- Developer: Maxis
- Publisher: Maxis
- Designers: Roxana Wolosenko Claire Curtin
- Programmer: Ed Nanale
- Artists: Bonnie Borucki Sharon Barr
- Composer: Jerry Martin
- Series: Sim
- Platforms: Windows, Macintosh
- Release: 31 October 1996
- Genres: Simulation, Education
- Mode: Single-player

= SimPark =

1996 video game

SimPark is a 1996 video game developed and published by Maxis for Windows and Macintosh. It is a simulation video game where players are tasked to cultivate and manage a successful park in North America. Players must balance the ecosystem by placing a sustainable number of flora, fauna, and facilities for park visitors, whilst managing disasters. Upon release, SimPark received average reviews, with critics praising the game as an educational tool to introduce children to environmental issues, although felt the game was simplistic compared to other simulation titles by the developer.

== Gameplay ==

SimPark screenshot

SimPark is a simulation video game in which players assume the role of a park ranger, and design a park by placing animals, plants and amenities for visitors. Players select a region of North America to situate their park, organised by climate, and are provided a vacant plot of land to populate. Fauna follow a food chain, and prefer certain climates and seasons, requiring players to manage the balance of plants, animals and people to sustain the park's ecosystem. Compatible flora and fauna to the climate of the park are highlighted in the user interface, and players can place flora categorised by trees, shrubs, grasses and flowers.

Players can place amenities including include benches, play equipment and services such as hotdog stands. Amenities attract visitors to the park, which earns money, although visitors deposit garbage which must be managed by placing trash cans in the park. Disasters can automatically occur or be triggered by players that affect the park, including fires, tornadoes, swarms of kudzu bugs, or an alien invasion.

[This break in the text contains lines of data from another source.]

-- ==== Sys2Proof/Laws/Words.lean ====
section
/-! SUPPORT. Lengths of the written forms, which the layouts of R183 to R186 rest on, and the reading back of cells. -/

namespace Sys2Proof.Machine

@[simp] theorem be_length : ∀ n v : Nat, (be n v).length = n
  | 0, _ => rfl
  | n + 1, v => by simp [be, be_length n v]

@[simp] theorem code16_length (c : BitVec 16) : (code16 c).length = 2 := be_length 2 _

@[simp] theorem entryBytes_length (e : DemandEntry) : (entryBytes e).length = 6 := by simp [entryBytes]

@[simp] theorem bitsOfByte_length (b : Byte) : (bitsOfByte b).length = 8 := rfl

@[simp] theorem bitsOfBytes_length (bs : List Byte) : (bitsOfBytes bs).length = 8 * bs.length := by
  induction bs with
  | nil => rfl
  | cons b bs ih =>
    have h : bitsOfBytes (b :: bs) = bitsOfByte b ++ bitsOfBytes bs := rfl
    rw [h, List.length_append, ih, bitsOfByte_length, List.length_cons]
    omega

@[simp] theorem bitsOfBytes_append (as bs : List Byte) :
    bitsOfBytes (as ++ bs) = bitsOfBytes as ++ bitsOfBytes bs := by simp [bitsOfBytes]

@[simp] theorem RawItem.bytes_length (r : RawItem) : r.bytes.length = 7 := by simp [RawItem.bytes]

@[simp] theorem LineParams.bytes_length (p : LineParams) : p.bytes.length = 10 := by simp [LineParams.bytes]

@[simp] theorem Settings.bytes_length (g : Settings) : g.bytes.length = 12 := by simp [Settings.bytes]

/-- The cells of some bits are decoded to those bits, and the levels after them on their own (R55, R68). -/
@[simp] theorem decodeCells_cellLevels (bits rest : List Bool) :
    decodeCells (cellLevels bits ++ rest) = bits ++ decodeCells rest := by
  induction bits with
  | nil => rfl
  | cons b bits ih =>
    have h : cellLevels (b :: bits) ++ rest = (!b) :: b :: (cellLevels bits ++ rest) := rfl
    rw [h, decodeCells, if_neg (by simp), ih, List.cons_append]

/-- A byte read back from its bits (R55). -/
theorem byteOfBits_bitsOfByte (b : Byte) :
    byteOfBits (b.getLsbD 7) (b.getLsbD 6) (b.getLsbD 5) (b.getLsbD 4) (b.getLsbD 3) (b.getLsbD 2) (b.getLsbD 1)
      (b.getLsbD 0) = b := by
  revert b; decide +kernel

end Sys2Proof.Machine
end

SimPark provides several tools to help players manage the park. Statistics about the park can be viewed in the Park Census and Population Graph menu. A Field Guide provides a database of information on plants and animals, their call, and their relationship in the food chain. The Identa-Species window challenges players to visually identify species from a close-up photograph. The Budget window overviews the finances of the park. Players receive additional guidance in the form of in-game emails to receive messages on the status of the park, and Rizzo, a frog mascot, who appears onscreen to provide advice on park management. An Interview feature also allows players to receive verbal feedback on the status of selected flora and fauna.

== Development ==

SimPark was released by Maxis as a spin-off title in its Sim series and designed for children. Maxis stated their educational goals for the game were to inspire players to gain real-world insights from playing SimPark, understand the interrelationship between the environment and living organisms, and appreciate the "delicate balance inherent in the natural world". The game was released with a guide for students and teachers to use the software in the classroom. In 2001, SimPark was re-released alongside five other Maxis children's titles in a compilation named SimMania for Kids.

== Reception ==

Reviewers praised SimTown as an effective educational tool for learning about ecosystems, with The Columbian writing that it introduced children to unfamiliar flora and fauna. Some reviewers felt the simulation gameplay was simplistic, with the Albuquerque Journal praising its "open-ended" and "intelligent gameplay, but considering it lacked the "sophisticated management" features of other Sim titles. Reviewers remarked that the game made it impossible to fail or run out of money, with GameSpot writing the game was "extremely forgiving" as "it's virtually impossible to fail at park management".

Reviewers were mixed on the graphics, with The Daily Iberian describing it as "visually stunning", and the Washington Post praising its "finely-animated" wildlife; Allgame felt the visuals were "adequate but nothing spectacular". The disasters were retrospectively identified by Allgame and GameInformer as a highlight of the gameplay. In a list of Maxis Sim titles, The A.V. Club ranked SimPark poorly, considering it was "more juvenile" and had a "reduced scope and sense of importance" compared to SimIsle, although was a "fitting introduction" to introducing children to ecosystems.

Review scores
| Publication | Score |
|---|---|
| AllGame | 3.5/5 |
| GameSpot | 6.5/10 |
| Evansville Courier & Press | 4/4 |

=== Accolades ===

SimPark received an award from Technology & Learning in its 1997-98 software awards for educational games aged at children between 8 to 12.